Gut microbiome may affect some anti-diabetes drugs
WINSTON-SALEM, N.C. – Dec. 11, 2018 – Why do orally-administered drugs for diabetes work for some people but not others?
According to researchers at Wake Forest School of Medicine, bacteria that make up the gut microbiome may be the culprit.
In a review of more than 100 current published studies in humans and rodents, the School of Medicine team examined how gut bacteria either enhanced or inhibited a drug’s effectiveness. The review is published in the Dec.11 edition of the journal EBioMedicine.
“For example, certain drugs work fine when given intravenously and go directly to the circulation, but when they are taken orally and pass through the gut, they don’t work,” said Hariom Yadav, Ph.D., assistant professor of molecular medicine at the School of Medicine, a part of Wake Forest Baptist Medical Center.
“Conversely, metformin, a commonly used anti-diabetes drug, works best when given orally but does not work when given through an IV.”
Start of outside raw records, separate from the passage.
/-- R80, R83 to R85, R87, R99, R100, R102, R103: the minimum run and the stage-down hold let one stage out where the other
allows it and the node is READY; a lockout ends in OFF, or in ENGAGING where A, the COOL queue and the node call for it.
The steady-state polls restart and ask a STATUS of a READY node; the ignite wait ends in OFF, or in a new start; the stop
delay stops a running heater. The model's choices: a stopped timer's expiry changes nothing, and a running one takes the
clock to its own time (log 2); a poll marks that a STATUS has been asked in this state (log 35); a minimum run that has
expired stands so in ENGAGING, until that step is complete (log 50). -/
def Obligations.PlantTimersExpire : Prop :=
  ∀ s : State, s.held = false →
    (s.plant.seq.minRunTimer = none → exec .minimumRunExpiry s = .next s) ∧
    (s.plant.seq.holdTimer = none → exec .stageDownHoldExpiry s = .next s) ∧
    (s.plant.seq.lockoutTimer = none → exec .lockoutExpiry s = .next s) ∧
    (∀ d u, s.plant.seq.minRunTimer = some d →
      u = { s with
        now := max s.now d
        plant := { s.plant with seq := { s.plant.seq with minRunTimer := none, minRunExpired := true } } } →
      ∃ t, exec .minimumRunExpiry s = .next t ∧
        (s.plant.seq.state = .running 1 → s.plant.seq.holdMet = true → s.compressorReady = true → stageShed u 1 t) ∧
        (¬ (s.plant.seq.state = .running 1 ∧ s.plant.seq.holdMet = true ∧ s.compressorReady = true) → t = u)) ∧
    (∀ d u, s.plant.seq.holdTimer = some d →
      u = { s with
        now := max s.now d, plant := { s.plant with seq := { s.plant.seq with holdTimer := none } } } →
      ∃ t, exec .stageDownHoldExpiry s = .next t ∧
        (∀ k, s.plant.seq.state = .running k →
          (s.compressorReady = true → (2 ≤ k ∨ s.plant.seq.minRunExpired = true) → stageShed u k t) ∧
          (¬ (s.compressorReady = true ∧ (2 ≤ k ∨ s.plant.seq.minRunExpired = true)) →
            t = u.setSequencer { u.plant.seq with holdMet := true })) ∧
        ((∀ k, s.plant.seq.state ≠ .running k) → t = u)) ∧
    (∀ d u, s.plant.seq.lockoutTimer = some d →
      u = { s with
        now := max s.now d
        plant := { s.plant with
          seq := { s.plant.seq with
            state := .off, holdTimer := none, holdMet := false, lockoutTimer := none, pollTimer := none
            checkAsked := false } } } →
      ∃ t, exec .lockoutExpiry s = .next t ∧
        (1 ≤ u.allowedStages → s.plant.viewCool.nonEmpty = true → s.compressorReady = true →
          NodeSide (u.setSequencer { u.plant.seq with state := .engaging }) t ∧
          ∀ n, s.plant.defn.compressor = some n → s.takesIn n .move → t.askedMove n 1) ∧
        (¬ (1 ≤ u.allowedStages ∧ s.plant.viewCool.nonEmpty = true ∧ s.compressorReady = true) → t = u)) ∧
    (s.plant.seq.pollTimer = none → exec .compressorPollExpiry s = .next s) ∧
    (s.plant.heater.flamePollTimer = none → exec .flamePollExpiry s = .next s) ∧
    (s.plant.heater.igniteWaitTimer = none → exec .igniteWaitExpiry s = .next s) ∧
    (s.plant.heater.stopDelayTimer = none → exec .stopDelayExpiry s = .next s) ∧
    (∀ d u, s.plant.seq.pollTimer = some d →
      u = { s with
        now := max s.now d
        plant := { s.plant with
          seq := { s.plant.seq with
            pollTimer := some (max s.now d + 5 * Config.second)
            checkAsked := s.plant.seq.checkAsked || s.compressorReady } } } →
      ∃ t, exec .compressorPollExpiry s = .next t ∧ steadyPolled u s.plant.defn.compressor t) ∧
    (∀ d u, s.plant.heater.flamePollTimer = some d →
      u = { s with
        now := max s.now d
        plant := { s.plant with
          heater := { s.plant.heater with
            flamePollTimer := some (max s.now d + 5 * Config.second)
            checkAsked := s.plant.heater.checkAsked || s.auxReady } } } →
      ∃ t, exec .flamePollExpiry s = .next t ∧ steadyPolled u s.plant.defn.auxHeater t) ∧
    (∀ d, s.plant.heater.igniteWaitTimer = some d →
      ∃ t, exec .igniteWaitExpiry s = .next t ∧ offOrStarted { s with now := max s.now d } s.plant.heater t) ∧
    (∀ d, s.plant.heater.stopDelayTimer = some d → s.plant.heater.state = .running →
      ∃ t, exec .stopDelayExpiry s = .next t ∧ heaterStopped { s with now := max s.now d } s.plant.heater t)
The review examined interactions between the most commonly prescribed anti-diabetic drugs with the microbiome. Before being absorbed into the bloodstream, many orally-administered drugs are processed by intestinal microbial enzymes. As a result, the gut microbiome influences the metabolism of the drugs, thereby affecting patients’ responses, Yadav said.
Type-2 diabetes, a disease characterized by carbohydrate and fat metabolism abnormalities, has recently become a global pandemic. One main function of gut microbiota is to metabolize non-digestive carbohydrates and regulate a person’s metabolism.
“Our review showed that the metabolic capacity of a patient’s microbiome could influence the absorption and function of these drugs by making them pharmacologically active, inactive or even toxic,” he said. “We believe that differences in an individual’s microbiome help explain why drugs will show a 90 or 50 percent optimum efficacy, but never 100 percent.”
The researchers concluded that modulation of the gut microbiome by drugs may represent a target to improve, modify or reverse the effectiveness of current medications for type-2 diabetes.
“This field is only a decade old, and the possibility of developing treatments derived from bacteria related to or involved in specific diseases is tantalizing,” Yadav said.
Co-authors are Andrew Whang, M.D., and Ravinder Nagpal, Ph.D., of Wake Forest School of Medicine.
Funding for the review was provided by the Center for Diabetes, Obesity and Metabolism, the Center of Cardiovascular Sciences, the Claude D. Pepper Older Americans Center and the Clinical and Translational Science Center at Wake Forest Baptist Medical Center, as well as the U.S. Department of Defense PR170446.